• [Task to complete]
Type again, exactly, the lines below from the start through the line that includes "s.pkg := by".

_____

/-! ## Nothing waits -/

theorem inTheWay_held {e : DirEntry} {h : Nat} {r : DirReq} {x : Nat} (hx : x ∈ e.inTheWay h r) : x ∈ e.held := by
  revert hx
  unfold DirEntry.inTheWay DirEntry.held
  rcases e.state with _ | _ | _ <;> rcases r with _ | _ <;> dsimp only
  all_goals first | (intro hx; exact absurd hx List.not_mem_nil) | (intro hx; exact (List.mem_filter.mp hx).1) | (intro hx; split at hx; exacts [absurd hx List.not_mem_nil, hx])
theorem lineAway_of_atHand {s : State} (h : AtHand s) (who : Agent) (write : Bool) {x : Nat} (hx : lineHome x = s.pkg) :
    s.lineAway who write x = false := by
  have e := h.entries (s.unitKey x)
  have w : ((s.dirEntry (s.unitKey x)).inTheWay who.holder (askFor write)).any
      (fun h => 32 ≤ h || (s.dirEntry (s.unitKey x)).unacked.contains h) = false := by
    rw [List.any_eq_false]
    intro y hy
    have := e.held y (inTheWay_held hy)
    simp [e.unacked]; omega
  unfold State.lineAway
  rw [if_pos hx]
  dsimp only
  rw [w, e.queue, e.recalls, h.holders, roomWaits_of_atHand h]
  simp
theorem lineHome_of_homed {s : State} {pa n x : Nat} (h : HomedHere s pa n) (hx : x ∈ linesOf pa n) : lineHome x = s.pkg := by
  simp only [linesOf, mem_dedup, List.mem_map, List.mem_range] at hx
  obtain ⟨i, hi, rfl⟩ := hx
  have := h i hi
  unfold lineHome
  omega
theorem awaits_of_atHand {s : State} (h : AtHand s) (who : Agent) (write : Bool) {pa n : Nat} (hn : 0 < n) (hh : HomedHere s pa n) :
    s.awaits who write pa n = false := by
  have e : ((linesOf pa n).any fun x => s.lineAway who write x) = false := by
    rw [List.any_eq_false]
    intro x hx
    rw [lineAway_of_atHand h who write (lineHome_of_homed hh hx)]; simp
  unfold State.awaits
  rw [e, distant_of_home (by simpa using hh 0 hn)]
  simp
theorem lockBlocks_of_free {s : State} (h : AtHand s) (hl : s.lock = none) (hp : ∀ who pa n, s.promotes who pa n = false)
    (who : Agent) (write : Bool) {pa n : Nat} (hn : 0 < n) (hh : HomedHere s pa n) : s.lockBlocks who write pa n = false := by
  simp [State.lockBlocks, awaits_of_atHand h who write hn hh, State.lockHits, hl, hp]

/-! ## What the words Calm and Quiet give -/

theorem idle_of_calm {s : State} (h : Calm s) : Idle s := ⟨h.harts, h.shadows, atHand_of_noCopies h.lines⟩
theorem idle_of_quiet {s : State} (h : Quiet s) : Idle s := ⟨h.harts, h.shadows, atHand_of_noCopies h.lines⟩
theorem observe_of_calm {s : State} (h : Calm s) (who : Agent) (write : Bool) (pa n : Nat) : s.observe who write pa n = s :=
  observe_of_none h.warps h.harts who write pa n
theorem lockBlocks_of_calm {s : State} (h : Calm s) (who : Agent) (write : Bool) {pa n : Nat} (hn : 0 < n) (hh : HomedHere s pa n) :
    s.lockBlocks who write pa n = false :=
  lockBlocks_of_free (atHand_of_noCopies h.lines) h.lock (promotes_of_none h.classes) who write hn hh
theorem reach_of_calm {s : State} (h : Calm s) {b : By} (hn : b.agent.holder < 32) (write : Bool) (size : Nat) (nc : Bool) {pa : Nat}
    (hpa : pa / 2 ^ 48 = s.pkg) (n : Nat) : Keeps s (s.reach b write size nc pa n) :=
  reach_keeps (idle_of_calm h) h.partials h.lock h.warps hn write size nc hpa n
theorem walksUnseen_of_calm {s : State} (h : Calm s) : s.walksUnseen = true := by
  simp only [State.walksUnseen, h.shadows, h.partials, h.classes, decide_true, Bool.true_and, List.all_eq_true]
  intro x hx
  simp [(h.harts x hx).1]
theorem hartTouch_of_calm {s : State} (h : Calm s) (n : Nat) (k : HKind) (va : W64) : s.hartTouch n k va = s := by
  simp [State.hartTouch, walksUnseen_of_calm h]
theorem observe_of_quiet {s : State} (h : Quiet s) (who : Agent) (write : Bool) (pa n : Nat) : s.observe who write pa n = s :=
  observe_of_none h.warps h.harts who write pa n
theorem lockBlocks_of_quiet {s : State} (h : Quiet s) (who : Agent) (write : Bool) {pa n : Nat} (hn : 0 < n) (hh : HomedHere s pa n) :
    s.lockBlocks who write pa n = false :=
  lockBlocks_of_free (atHand_of_noCopies h.lines) h.lock h.promoted who write hn hh
theorem reach_of_quiet {s : State} (h : Quiet s) {b : By} (hn : b.agent.holder < 32) (write : Bool) (size : Nat) (nc : Bool) {pa : Nat}
    (hpa : pa / 2 ^ 48 = s.pkg) (n : Nat) : Keeps s (s.reach b write size nc pa n) :=
  reach_keeps (idle_of_quiet h) h.partials h.lock h.warps hn write size nc hpa n
/-- The reads of a walk leave every line at hand. -/
theorem touchPages_of_quiet {s : State} (h : Quiet s) (k : AKind) (ps : List Span) : Keeps s (s.touchPages k ps) := by
  have one : ∀ (t : State) (a : Nat), Idle t ∧ t.partials = [] ∧ (∀ x ∈ t.warps, ∀ L, L < 32 → (x.2.thread L).tx = none) → Keeps t (t.readRaw a 8) := by
    rintro t a ⟨hi, hp, hw⟩
    unfold State.readRaw
    rw [State.settle, forwardLines_of_none hp, foldLines_of_none hi.shadows, observe_of_none hw hi.harts]
    exact classifyRaw_keeps hi a 8
  have rest : ∀ (l : List Nat) (t : State), Idle t ∧ t.partials = [] ∧ (∀ x ∈ t.warps, ∀ L, L < 32 → (x.2.thread L).tx = none) →
      Keeps t (l.foldl (fun (s : State) a => s.readRaw a 8) t) := by
    intro l
    induction l with
    | nil => exact fun t ht => keeps_self ht.1
    | cons a r ih =>
      intro t ht
      have k := one t a ht
      exact keeps_trans k (ih _ ⟨k.idle ht.1, by rw [k.looked]; exact ht.2.1, by rw [k.looked]; exact ht.2.2⟩)
  have walk : ∀ (l : List Nat) (t : State), Idle t ∧ t.partials = [] ∧ (∀ x ∈ t.warps, ∀ L, L < 32 → (x.2.thread L).tx = none) →
      Keeps t (l.foldl (fun (s : State) p => s.touchWalk (s.coreNum / 48) s.gr.ctx (BitVec.ofNat 64 (p * 4096)) k) t) := by
    intro l
    induction l with
    | nil => exact fun t ht => keeps_self ht.1
    | cons p r ih =>
      intro t ht
      have k1 : Keeps t (t.touchWalk (t.coreNum / 48) t.gr.ctx (BitVec.ofNat 64 (p * 4096)) k) := by
        unfold State.touchWalk
        split
        · exact keeps_self ht.1
        · exact rest _ t ht
      exact keeps_trans k1 (ih _ ⟨k1.idle ht.1, by rw [k1.looked]; exact ht.2.1, by rw [k1.looked]; exact ht.2.2⟩)
  unfold State.touchPages
  split
  · exact keeps_self (idle_of_quiet h)
  · exact walk _ s ⟨idle_of_quiet h, h.partials, h.warps⟩
theorem classifyRaw_of_calm {s : State} (h : Calm s) (pa n : Nat) : s.classifyRaw pa n = s := by simp [State.classifyRaw, h.classes]; rw [← h.classes]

_____

• [Task answer]
/-! ## Nothing waits -/

theorem inTheWay_held {e : DirEntry} {h : Nat} {r : DirReq} {x : Nat} (hx : x ∈ e.inTheWay h r) : x ∈ e.held := by
  revert hx
  unfold DirEntry.inTheWay DirEntry.held
  rcases e.state with _ | _ | _ <;> rcases r with _ | _ <;> dsimp only
  all_goals first | (intro hx; exact absurd hx List.not_mem_nil) | (intro hx; exact (List.mem_filter.mp hx).1) | (intro hx; split at hx; exacts [absurd hx List.not_mem_nil, hx])
theorem lineAway_of_atHand {s : State} (h : AtHand s) (who : Agent) (write : Bool) {x : Nat} (hx : lineHome x = s.pkg) :
    s.lineAway who write x = false := by
  have e := h.entries (s.unitKey x)
  have w : ((s.dirEntry (s.unitKey x)).inTheWay who.holder (askFor write)).any
      (fun h => 32 ≤ h || (s.dirEntry (s.unitKey x)).unacked.contains h) = false := by
    rw [List.any_eq_false]
    intro y hy
    have := e.held y (inTheWay_held hy)
    simp [e.unacked]; omega
  unfold State.lineAway
  rw [if_pos hx]
  dsimp only
  rw [w, e.queue, e.recalls, h.holders, roomWaits_of_atHand h]
  simp
theorem lineHome_of_homed {s : State} {pa n x : Nat} (h : HomedHere s pa n) (hx : x ∈ linesOf pa n) : lineHome x = s.pkg := by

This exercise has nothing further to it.